• Your task
Where the records below show a line containing "notRm (w : Width) (m : ModRM)", start copying; end with the line containing "js (disp : Byte)", and copy it too.

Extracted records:
-- ==== Sys2Proof/Syntax.lean ====
section
/-! DEFINITION. The instructions as data: register names, the r/m operand of the Mod-Reg-R/M byte, and the
one inductive `Instr`, with one constructor for each mnemonic and operand form of spec/opcode_table.json.
Rows that differ only in the width bit, the direction bit, the immediate form or the register number of
the opcode byte are one constructor with that difference as a field (notes/assumptions/11.md). -/

namespace Sys2Proof

/-- The general registers by slot number 0 to 7 (10_state.md R30). A 3-bit `reg` or `rm` number is one of
these names; in byte mode the same number names a half of a slot (R31, `Reg8.ofNumber`). -/
inductive Reg16 where
  | ax | cx | dx | bx | sp | bp | si | di
deriving DecidableEq, Repr

/-- The byte registers by number 0 to 7 (10_state.md R31). -/
inductive Reg8 where
  | al | cl | dl | bl | ah | ch | dh | bh
deriving DecidableEq, Repr

/-- The segment registers by index 0 to 3 (10_state.md R34). -/
inductive SegReg where
  | es | cs | ss | ds
deriving DecidableEq, Repr

/-- The eight base and index templates (41_addressing.md R184), by `rm`. -/
inductive EaBase where
  | bxSi | bxDi | bpSi | bpDi | si | di | bp | bx
deriving DecidableEq, Repr

/-- The displacement of a memory form (30_encoding.md R112): none (mod 00), a byte (mod 01) or a word
(mod 10). -/
inductive Disp where
  | none
  | d8 (v : Byte)
  | d16 (v : Word)
deriving DecidableEq, Repr

/-- The r/m operand a Mod-Reg-R/M byte and its displacement name (41_addressing.md R183 to R185). -/
inductive RM where
  /-- mod 11: a register, by number (R183). -/
  | reg (n : Reg16)
  /-- a base and index template with its displacement (R184, R185). -/
  | mem (base : EaBase) (disp : Disp)
  /-- mod 00, rm 110: a direct 16-bit displacement (R184). -/
  | direct (disp : Word)
deriving DecidableEq, Repr

/-- A Mod-Reg-R/M byte with its displacement (30_encoding.md R111). In a demux slot `reg` selects the child, and the
operand cache holds it all the same (10_state.md R43). -/
structure ModRM where
  reg : Reg16
  rm  : RM
deriving DecidableEq, Repr

/-- The direction bit `d` (30_encoding.md R113). -/
inductive Dir where
  /-- d = 0: the r/m operand is the destination. -/
  | toRm
  /-- d = 1: the reg operand is the destination. -/
  | toReg
deriving DecidableEq, Repr

/-- The immediate `Iv`: `Ib` when w = 0 and `Iw` when w = 1 (30_encoding.md R114). -/
inductive Imm where
  | ib (v : Byte)
  | iw (v : Word)
deriving DecidableEq, Repr

/-- The four Grp1 immediate forms (30_encoding.md R132): 80 and 82 `Eb,Ib`, 81 `Ev,Iw`, 83 `Ev,Ib`
sign-extended. -/
inductive GrpImm where
  | ib80 (v : Byte)
  | iw81 (v : Word)
  | ib82 (v : Byte)
  | sx83 (v : Byte)
deriving DecidableEq, Repr

/-- The count of a Grp2 shift (30_encoding.md R134): 1 (D0, D1) or CL (D2, D3). -/
inductive ShiftCount where
  | one
  | cl
deriving DecidableEq, Repr

/-- The eight ALU operations by the code `ooo` (43_alu.md R240). -/
inductive AluOp where
  | add | or | adc | sbb | and | sub | xor | cmp
deriving DecidableEq, Repr

/-- The seven Grp2 operations (30_encoding.md R134). -/
inductive ShiftOp where
  | rol | ror | rcl | rcr | shl | shr | sar
deriving DecidableEq, Repr

/-- The sixteen conditions of Jcc by the field `cccc` (30_encoding.md R113, 45_transfer_control.md R346). -/
inductive Cond where
  | o | no | b | nb | z | nz | be | a | s | ns | p | np | l | nl | le | nle
deriving DecidableEq, Repr

/-- The instructions. Each docstring names the opcodes and the rule of spec/. -/
inductive Instr where
  /-- 00 to 03 (R241, R244). -/
  | addRmReg (d : Dir) (w : Width) (m : ModRM)
  /-- 04, 05 (R242, R244). -/
  | addAccImm (i : Imm)
  /-- 80/0 to 83/0 (R243, R244). -/
  | addRmImm (m : ModRM) (i : GrpImm)
  /-- 08 to 0B (R241, R245). -/
  | orRmReg (d : Dir) (w : Width) (m : ModRM)
  /-- 0C, 0D (R242, R245). -/
  | orAccImm (i : Imm)
  /-- 80/1 to 83/1 (R243, R245). -/
  | orRmImm (m : ModRM) (i : GrpImm)
  /-- 10 to 13 (R241, R246). -/
  | adcRmReg (d : Dir) (w : Width) (m : ModRM)
  /-- 14, 15 (R242, R246). -/
  | adcAccImm (i : Imm)
  /-- 80/2 to 83/2 (R243, R246). -/
  | adcRmImm (m : ModRM) (i : GrpImm)
  /-- 18 to 1B (R241, R247). -/
  | sbbRmReg (d : Dir) (w : Width) (m : ModRM)
  /-- 1C, 1D (R242, R247). -/
  | sbbAccImm (i : Imm)
  /-- 80/3 to 83/3 (R243, R247). -/
  | sbbRmImm (m : ModRM) (i : GrpImm)
  /-- 20 to 23 (R241, R248). -/
  | andRmReg (d : Dir) (w : Width) (m : ModRM)
  /-- 24, 25 (R242, R248). -/
  | andAccImm (i : Imm)
  /-- 80/4 to 83/4 (R243, R248). -/
  | andRmImm (m : ModRM) (i : GrpImm)
  /-- 28 to 2B (R241, R249). -/
  | subRmReg (d : Dir) (w : Width) (m : ModRM)
  /-- 2C, 2D (R242, R249). -/
  | subAccImm (i : Imm)
  /-- 80/5 to 83/5 (R243, R249). -/
  | subRmImm (m : ModRM) (i : GrpImm)
  /-- 30 to 33 (R241, R250). -/
  | xorRmReg (d : Dir) (w : Width) (m : ModRM)
  /-- 34, 35 (R242, R250). -/
  | xorAccImm (i : Imm)
  /-- 80/6 to 83/6 (R243, R250). -/
  | xorRmImm (m : ModRM) (i : GrpImm)
  /-- 38 to 3B (R241, R251). -/
  | cmpRmReg (d : Dir) (w : Width) (m : ModRM)
  /-- 3C, 3D (R242, R251). -/
  | cmpAccImm (i : Imm)
  /-- 80/7 to 83/7 (R243, R251). -/
  | cmpRmImm (m : ModRM) (i : GrpImm)
  /-- 84, 85 (R253). -/
  | testRmReg (w : Width) (m : ModRM)
  /-- A8, A9 (R254). -/
  | testAccImm (i : Imm)
  /-- F6/0, F7/0 (R255). -/
  | testRmImm (m : ModRM) (i : Imm)
  /-- 40 to 47 (R256). -/
  | incReg (r : Reg16)
  /-- FE/0, FF/0 (R258). -/
  | incRm (w : Width) (m : ModRM)
  /-- 48 to 4F (R257). -/
  | decReg (r : Reg16)
  /-- FE/1, FF/1 (R259). -/
  | decRm (w : Width) (m : ModRM)
  /-- F6/2, F7/2 (R260). -/
  | notRm (w : Width) (m : ModRM)
  /-- F6/3, F7/3 (R261). -/
  | negRm (w : Width) (m : ModRM)
  /-- 50 to 57 (R292). -/
  | pushReg (r : Reg16)
  /-- 06, 0E, 16, 1E (R294). -/
  | pushSeg (r : SegReg)
  /-- FF/6 (R296). -/
  | pushRm (m : ModRM)
  /-- 58 to 5F (R293). -/
  | popReg (r : Reg16)
  /-- 07, 17, 1F (R295); there is no POP CS. -/
  | popSeg (r : SegReg)
  /-- 8F/0 (R297). -/
  | popRm (m : ModRM)
  /-- 9C (R298). -/
  | pushf
  /-- 9D (R299). -/
  | popf
  /-- CC (R302). -/
  | int3
  /-- CD (R303). -/
  | int (n : Byte)
  /-- CE (R304). -/
  | into
  /-- CF (R305). -/
  | iret
  /-- F4 (R306). -/
  | hlt
  /-- 88 to 8B (R330). -/
  | movRmReg (d : Dir) (w : Width) (m : ModRM)
  /-- C6/0, C7/0 (R331). -/
  | movRmImm (m : ModRM) (i : Imm)
  /-- 8C (R332); `m.reg` is a segment index. -/
  | movRmSeg (m : ModRM)
  /-- 8E (R333); `m.reg` is a segment index. -/
  | movSegRm (m : ModRM)
  /-- A0 to A3 (R334); `toReg` is A0, A1 and `toRm` is A2, A3. -/
  | movMoffs (d : Dir) (w : Width) (off : Word)
  /-- B0 to BF (R335); `r` is the register number of the opcode byte. -/
  | movRegImm (r : Reg16) (i : Imm)
  /-- 8D (R336). -/
  | lea (m : ModRM)
  /-- C5 (R337). -/
  | lds (m : ModRM)
  /-- C4 (R338). -/
  | les (m : ModRM)
  /-- 86, 87 (R339). -/
  | xchgRmReg (w : Width) (m : ModRM)
  /-- 91 to 97 (R340). -/
  | xchgAcc (r : Reg16)
  /-- 90, XCHG AX,AX (R340). -/
  | nop
  /-- 98 (R341). -/
  | cbw
  /-- 99 (R342). -/
  | cwd
  /-- 9F (R343). -/
  | lahf
  /-- 9E (R344). -/
  | sahf
  /-- D7 (R345). -/
  | xlat
  /-- 70 (R347). -/
  | jo (disp : Byte)
  /-- 71 (R348). -/
  | jno (disp : Byte)
  /-- 72 (R349). -/
  | jb (disp : Byte)
  /-- 73 (R350). -/
  | jnb (disp : Byte)
  /-- 74 (R351). -/
  | jz (disp : Byte)
  /-- 75 (R352). -/
  | jnz (disp : Byte)
  /-- 76 (R353). -/
  | jbe (disp : Byte)
  /-- 77 (R354). -/
  | ja (disp : Byte)
  /-- 78 (R355). -/
  | js (disp : Byte)
  /-- 79 (R356). -/
  | jns (disp : Byte)
  /-- 7A (R357). -/
  | jp (disp : Byte)
  /-- 7B (R358). -/
  | jnp (disp : Byte)
  /-- 7C (R359). -/
  | jl (disp : Byte)
  /-- 7D (R360). -/
  | jnl (disp : Byte)
  /-- 7E (R361). -/
  | jle (disp : Byte)
  /-- 7F (R362, JG). -/
  | jnle (disp : Byte)
  /-- EB (R363). -/
  | jmpShort (disp : Byte)
  /-- E9 (R364). -/
  | jmpNear (disp : Word)
  /-- EA (R365). -/
  | jmpFar (off seg : Word)
  /-- FF/4 (R366). -/
  | jmpRm (m : ModRM)
  /-- FF/5 (R367). -/
  | jmpFarMem (m : ModRM)
  /-- E8 (R368). -/
  | callNear (disp : Word)
  /-- 9A (R369). -/
  | callFar (off seg : Word)
  /-- FF/2 (R370). -/
  | callRm (m : ModRM)
  /-- FF/3 (R371). -/
  | callFarMem (m : ModRM)
  /-- C3 (R372). -/
  | ret
  /-- C2 (R373). -/
  | retImm (n : Word)
  /-- CB (R374). -/
  | retf
  /-- CA (R375). -/
  | retfImm (n : Word)
  /-- E2 (R376). -/
  | loop (disp : Byte)
  /-- E1 (R377). -/
  | loopz (disp : Byte)
  /-- E0 (R378). -/
  | loopnz (disp : Byte)
  /-- E3 (R379). -/
  | jcxz (disp : Byte)
  /-- F8 (R380). -/
  | clc
  /-- F9 (R381). -/
  | stc
  /-- F5 (R382). -/
  | cmc
  /-- FA (R383). -/
  | cli
  /-- FB (R384). -/
  | sti
  /-- FC (R385). -/
  | cld
  /-- FD (R386). -/
  | std
  /-- A4 (R392). -/
  | movsb
  /-- A5 (R392). -/
  | movsw
  /-- A6 (R393). -/
  | cmpsb
  /-- A7 (R393). -/
  | cmpsw
  /-- AA (R394). -/
  | stosb
  /-- AB (R394). -/
  | stosw
  /-- AC (R395). -/
  | lodsb
  /-- AD (R395). -/
  | lodsw
  /-- AE (R396). -/
  | scasb
  /-- AF (R396). -/
  | scasw
  /-- D0/0 to D3/0 (R401). -/
  | rol (c : ShiftCount) (w : Width) (m : ModRM)
  /-- D0/1 to D3/1 (R402). -/
  | ror (c : ShiftCount) (w : Width) (m : ModRM)
  /-- D0/2 to D3/2 (R403). -/
  | rcl (c : ShiftCount) (w : Width) (m : ModRM)
  /-- D0/3 to D3/3 (R404). -/
  | rcr (c : ShiftCount) (w : Width) (m : ModRM)
  /-- D0/4 to D3/4 (R405). -/
  | shl (c : ShiftCount) (w : Width) (m : ModRM)
  /-- D0/5 to D3/5 (R406). -/
  | shr (c : ShiftCount) (w : Width) (m : ModRM)
  /-- D0/7 to D3/7 (R407). -/
  | sar (c : ShiftCount) (w : Width) (m : ModRM)
  /-- F6/4, F7/4 (R410). -/
  | mul (w : Width) (m : ModRM)
  /-- F6/5, F7/5 (R411). -/
  | imul (w : Width) (m : ModRM)
  /-- F6/6, F7/6 (R412). -/
  | div (w : Width) (m : ModRM)
  /-- F6/7, F7/7 (R413). -/
  | idiv (w : Width) (m : ModRM)
  /-- 27 (R420). -/
  | daa
  /-- 2F (R421). -/
  | das
  /-- 37 (R422). -/
  | aaa
  /-- 3F (R423). -/
  | aas
  /-- D4 (R424). -/
  | aam (base : Byte)
  /-- D5 (R425). -/
  | aad (base : Byte)
  /-- E4, E5 (R440). -/
  | inImm (w : Width) (port : Byte)
  /-- EC, ED (R442). -/
  | inDx (w : Width)
  /-- E6, E7 (R441). -/
  | outImm (w : Width) (port : Byte)
  /-- EE, EF (R443). -/
  | outDx (w : Width)
  /-- D8 to DF (R445); `n` is the low 3 bits of the opcode byte. -/
  | esc (n : BitVec 3) (m : ModRM)
  /-- 9B (R447). -/
  | wait
  /-- 26 (R157). -/
  | segEs
  /-- 2E (R157). -/
  | segCs
  /-- 36 (R157). -/
  | segSs
  /-- 3E (R157). -/
  | segDs
  /-- F0 (R158). -/
  | lock
  /-- F2 (R159). -/
  | repnz
  /-- F3 (R159). -/
  | repz
  /-- an `Empty` top-level slot (R138, R151): 0F, 60 to 6F, C0, C1, C8, C9, D6, F1. -/
  | unmapped (op : Byte)
  /-- an `Empty` child of a demux slot (R139, R154), with its Mod-Reg-R/M byte and displacement. -/
  | emptyChild (op : Byte) (m : ModRM)
deriving DecidableEq, Repr

end Sys2Proof
end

• Answer section
  | notRm (w : Width) (m : ModRM)
  /-- F6/3, F7/3 (R261). -/
  | negRm (w : Width) (m : ModRM)
  /-- 50 to 57 (R292). -/
  | pushReg (r : Reg16)
  /-- 06, 0E, 16, 1E (R294). -/
  | pushSeg (r : SegReg)
  /-- FF/6 (R296). -/
  | pushRm (m : ModRM)
  /-- 58 to 5F (R293). -/
  | popReg (r : Reg16)
  /-- 07, 17, 1F (R295); there is no POP CS. -/
  | popSeg (r : SegReg)
  /-- 8F/0 (R297). -/
  | popRm (m : ModRM)
  /-- 9C (R298). -/
  | pushf
  /-- 9D (R299). -/
  | popf
  /-- CC (R302). -/
  | int3
  /-- CD (R303). -/
  | int (n : Byte)
  /-- CE (R304). -/
  | into
  /-- CF (R305). -/
  | iret
  /-- F4 (R306). -/
  | hlt
  /-- 88 to 8B (R330). -/
  | movRmReg (d : Dir) (w : Width) (m : ModRM)
  /-- C6/0, C7/0 (R331). -/
  | movRmImm (m : ModRM) (i : Imm)
  /-- 8C (R332); `m.reg` is a segment index. -/
  | movRmSeg (m : ModRM)
  /-- 8E (R333); `m.reg` is a segment index. -/
  | movSegRm (m : ModRM)
  /-- A0 to A3 (R334); `toReg` is A0, A1 and `toRm` is A2, A3. -/
  | movMoffs (d : Dir) (w : Width) (off : Word)
  /-- B0 to BF (R335); `r` is the register number of the opcode byte. -/
  | movRegImm (r : Reg16) (i : Imm)
  /-- 8D (R336). -/
  | lea (m : ModRM)
  /-- C5 (R337). -/
  | lds (m : ModRM)
  /-- C4 (R338). -/
  | les (m : ModRM)
  /-- 86, 87 (R339). -/
  | xchgRmReg (w : Width) (m : ModRM)
  /-- 91 to 97 (R340). -/
  | xchgAcc (r : Reg16)
  /-- 90, XCHG AX,AX (R340). -/
  | nop
  /-- 98 (R341). -/
  | cbw
  /-- 99 (R342). -/
  | cwd
  /-- 9F (R343). -/
  | lahf
  /-- 9E (R344). -/
  | sahf
  /-- D7 (R345). -/
  | xlat
  /-- 70 (R347). -/
  | jo (disp : Byte)
  /-- 71 (R348). -/
  | jno (disp : Byte)
  /-- 72 (R349). -/
  | jb (disp : Byte)
  /-- 73 (R350). -/
  | jnb (disp : Byte)
  /-- 74 (R351). -/
  | jz (disp : Byte)
  /-- 75 (R352). -/
  | jnz (disp : Byte)
  /-- 76 (R353). -/
  | jbe (disp : Byte)
  /-- 77 (R354). -/
  | ja (disp : Byte)
  /-- 78 (R355). -/
  | js (disp : Byte)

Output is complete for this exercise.